About the CEFC
The CEFC commenced investing in 2013. In addition to providing a financial return, the CEFC’s investments generate positive impacts, particularly in improvements to energy productivity and reductions in Australia’s carbon emissions. As the CEFC’s investment portfolio builds over time, it is assisting in reducing carbon emissions and in accelerating Australia’s transformation towards a more competitive economy in a carbon constrained world.
CEFC positive impacts
Apart from emissions reduction, positive impacts of CEFC investments also result from technologies moving faster along the innovation chain, lowering their costs, and through greater acceptance in financing markets of such new technologies. Positive impacts can also flow from improvements in technology design, supply chain depth, construction practices, operating skills, financing structures and market risk appetite.
Expanding the number of renewable and low carbon technologies deployed in Australia and developing additional new technologies also helps increase future energy optionality.

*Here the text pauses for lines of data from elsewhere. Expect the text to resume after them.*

/-- A flit goes out; with the last of a block its check symbols follow. -/
theorem State.putFlit_out (s : State) (l : Nat) (f : Flit) : .flit l f ∈ (s.putFlit l f).out ∧
    ((s.link l).txBlock.length < 4 → (s.putFlit l f).out = .flit l f :: s.out) := by
  unfold State.putFlit
  extract_lets b s1
  have hlength : b.length = (s.link l).txBlock.length + 1 := by simp [b]
  split
  · exact ⟨List.mem_cons_self .., fun _ => rfl⟩
  · next hfull => exact ⟨List.mem_cons_of_mem _ (List.mem_cons_self ..), fun hroom => absurd hroom (by omega)⟩

theorem State.putFlit_link (s : State) (l : Nat) (f : Flit) : ∃ b, (s.putFlit l f).link l = { s.link l with txBlock := b } := by
  unfold State.putFlit
  extract_lets b s1
  split
  · exact ⟨_, State.link_updLink_same ..⟩
  · exact ⟨_, State.link_updLink_same ..⟩

/-- Settles O50: a block is decoded and counted first; a refused flit changes nothing but what its link owes, and a taken one goes on by
its channel, its hops and its destination. -/
theorem flitsArriveInSequence : Obligations.FlitsArriveInSequence := by
  unfold Obligations.FlitsArriveInSequence
  refine ⟨fun link data checks crc f s hs hup hl hcarries => ⟨fun hbad => ?_, fun hgood hcrc hseq => ?_⟩,
    fun link s hs hup hl hcarries => ⟨fun howed => ?_, fun hack hnak => ?_⟩⟩
  · have h := State.sound_of_canonical hs
    rcases exec_flit_refused hup hl hcarries hbad with hexec | hexec
    · exact ⟨_, hexec, State.owesNak_refuses (f := f) h hl (.inl rfl)⟩
    · exact ⟨_, hexec, State.owesNak_refuses h hl (.inr rfl)⟩
  · have h := State.sound_of_canonical hs
    obtain ⟨n, hexec⟩ := exec_flit_taken hup hl hcarries hgood hcrc hseq
    have hv := State.received_spec (link := link) (f := f) h (blockErrs data checks)
    have hsound := State.received_sound (link := link) (f := f) h (blockErrs data checks)
    have hnext := State.received_rxSeq (s := s) (link := link) (f := f) (blockErrs data checks)
    generalize s.received link (blockErrs data checks) f = v at hexec hv hsound hnext
    refine ⟨_, hexec, State.takeFlit_sequence n hnext, fun hvc => ⟨?_, fun htyp hheld => ?_⟩, fun hvc hhops => ?_,
      fun hvc hhops hnode hruns => ⟨fun hdst => ?_, fun hdst hnew htyp => ?_, fun hdst hdone htyp => ?_⟩⟩
    · rw [State.sent_inbox, State.takeFlit_vc0_inbox hvc, hv.inbox]
    · refine (State.unroutable_counts hv hl hsound n hheld 0 ((State.takeFlit_link hvc).trans ?_)).2
      rw [if_neg (by omega)]
    · exact State.ttl_counts hv hl hsound n f.vc (State.takeFlit_spent hvc hhops)
    · have hother := State.takeFlit_other hvc hhops (hv.hasNode_of hl hnode) ((hv.linkRuns).trans hruns)
        (fun heq => hdst (heq.trans (hv.nodeId hl)))
      rw [hother]
      refine ⟨?_, fun hheld hroute => ?_⟩
      · rw [State.sent_inbox, State.seen_inbox (State.routeFrom_seen ..)]
        exact hv.inbox
      · refine State.unroutable_counts hv hl hsound n hheld f.vc (State.routeFrom_drop (State.way_of_none ?_) ..)
        exact (congrArg (bitOf · 63) (hv.routeWord hl f.dst)).trans hroute
    · rw [State.takeFlit_own hvc hhops (hv.hasNode_of hl hnode) ((hv.linkRuns).trans hruns) (hdst.trans (hv.nodeId hl).symm)]
      exact State.new_waits (hv.freed f.vc) n hnew htyp
    · rw [State.takeFlit_own hvc hhops (hv.hasNode_of hl hnode) ((hv.linkRuns).trans hruns) (hdst.trans (hv.nodeId hl).symm)]
      exact State.duplicate_counts (hv.freed f.vc) n hl (State.freeBuf_sound (State.updLink_sound hsound)) hdone htyp
  · obtain ⟨r0, r1, left, hexec⟩ := exec_ackIdle hup hl hcarries howed
    have hrise := (State.sound_of_canonical hs).rise
    obtain ⟨hsent, halone⟩ := State.putFlit_out (s.updLink link fun k => { k with ackOwed := false, nakOwed := false, toReturn := left }) link
      { linkFlit 0 0 with ack := ((s.link link).rxSeq + 4095) % 4096, nak := (s.link link).nakOwed, cr0 := r0, cr1 := r1 }
    obtain ⟨b, hlink⟩ := State.putFlit_link (s.updLink link fun k => { k with ackOwed := false, nakOwed := false, toReturn := left }) link
      { linkFlit 0 0 with ack := ((s.link link).rxSeq + 4095) % 4096, nak := (s.link link).nakOwed, cr0 := r0, cr1 := r1 }
    rw [State.link_updLink_same] at hlink halone
    refine ⟨_, _, hexec, hsent, rfl, halone, rfl, rfl, ?_, ?_, ?_, ?_⟩
    · rw [hlink]
    · rw [hlink]
    · rw [hlink]
    · exact (State.putFlit_frame (State.updLink_frame (State.Frame.refl hrise) rfl) (Nat.or_self _)).sameBut (by rfl)
  · exact congrArg Host.Outcome.next (State.ifB_false (by simp [hack, hnak]) _)

end Sys2Proof.Machine
end

section
/-! SUPPORT. Messages at their destination: the flits that have come, and the window of complete messages (R588, R591, R592). -/

namespace Sys2Proof.Machine

variable {q : List Instr}

/-! ### The window of a source (R591) -/

/-- What is complete stays complete as the watermark rises over it. -/
theorem raiseMark_keeps {m : Nat} (n : Nat) : ∀ (w : Nat) (l : List Nat), m < w ∨ m ∈ l →
    m < (raiseMark n w l).1 ∨ m ∈ (raiseMark n w l).2 := by
  induction n with
  | zero => exact fun w l h => h
  | succ n ih =>
    intro w l h
    rw [raiseMark]
    split
    · refine ih (w + 1) _ ?_
      by_cases hw : m < w + 1
      · exact .inl hw
      · exact .inr (List.mem_filter.2 ⟨h.resolve_left (by omega), by simpa using (show m ≠ w by omega)⟩)
    · exact h

theorem State.msgDone_iff (s : State) (src msg : Nat) : s.msgDone src msg = true ↔ msg < (s.rxOf src).1 ∨ msg ∈ (s.rxOf src).2 := by
  simp [State.msgDone]

theorem State.msgDone_congr {s t : State} (h : t.fab.rx = s.fab.rx) (src msg : Nat) : t.msgDone src msg = s.msgDone src msg := by
  unfold State.msgDone State.rxOf; rw [h]
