-- ==== Sys2Proof/Config.lean ====
section
/-! DEFINITION. What is fixed for the machine: the largest store (rule R25, decision D18) and the arguments of reset that
`State.reset` uses (rule R141 leaves them to the model; log entry 4). No value of this hardware is undefined, so there is no
free value here: what the external holder writes is an input (rule R46; log entry 1). -/

namespace Sys2Proof.Config

/-- The bound `size <= 2^31 - 1` of rule R25. -/
def maxStoreSize : Nat := 2147483647

/-- DESIGN CHOICE (log entry 4): the layout input at the reset that `State.reset` stands for. -/
def resetLayout : Machine.Layout := .rgb

/-- DESIGN CHOICE (log entry 4): the requested length `N` at the reset that `State.reset` stands for. -/
def resetLength : Nat := 4

end Sys2Proof.Config
end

The CEFC’s investments are demonstrating that they contribute to ‘proving‑up’ new technologies in an Australian context, increasing the financial sector’s knowledge base about them. In turn, this helps lower the deployment cost for subsequent projects, creating pathways for similar transactions.
The CEFC investment activity is also contributing to creating a wider and deeper knowledge base across investor classes including retail investors and superannuation funds. This base will increase as investment in the clean energy sector grows and diversifies.
The investment activity by the CEFC is contributing to building and maintaining local market capacity and technological know‑how, engineering, manufacturing capability and helping strengthen localised supply chains, which in turn creates jobs for Australians, helping positively impact economic growth.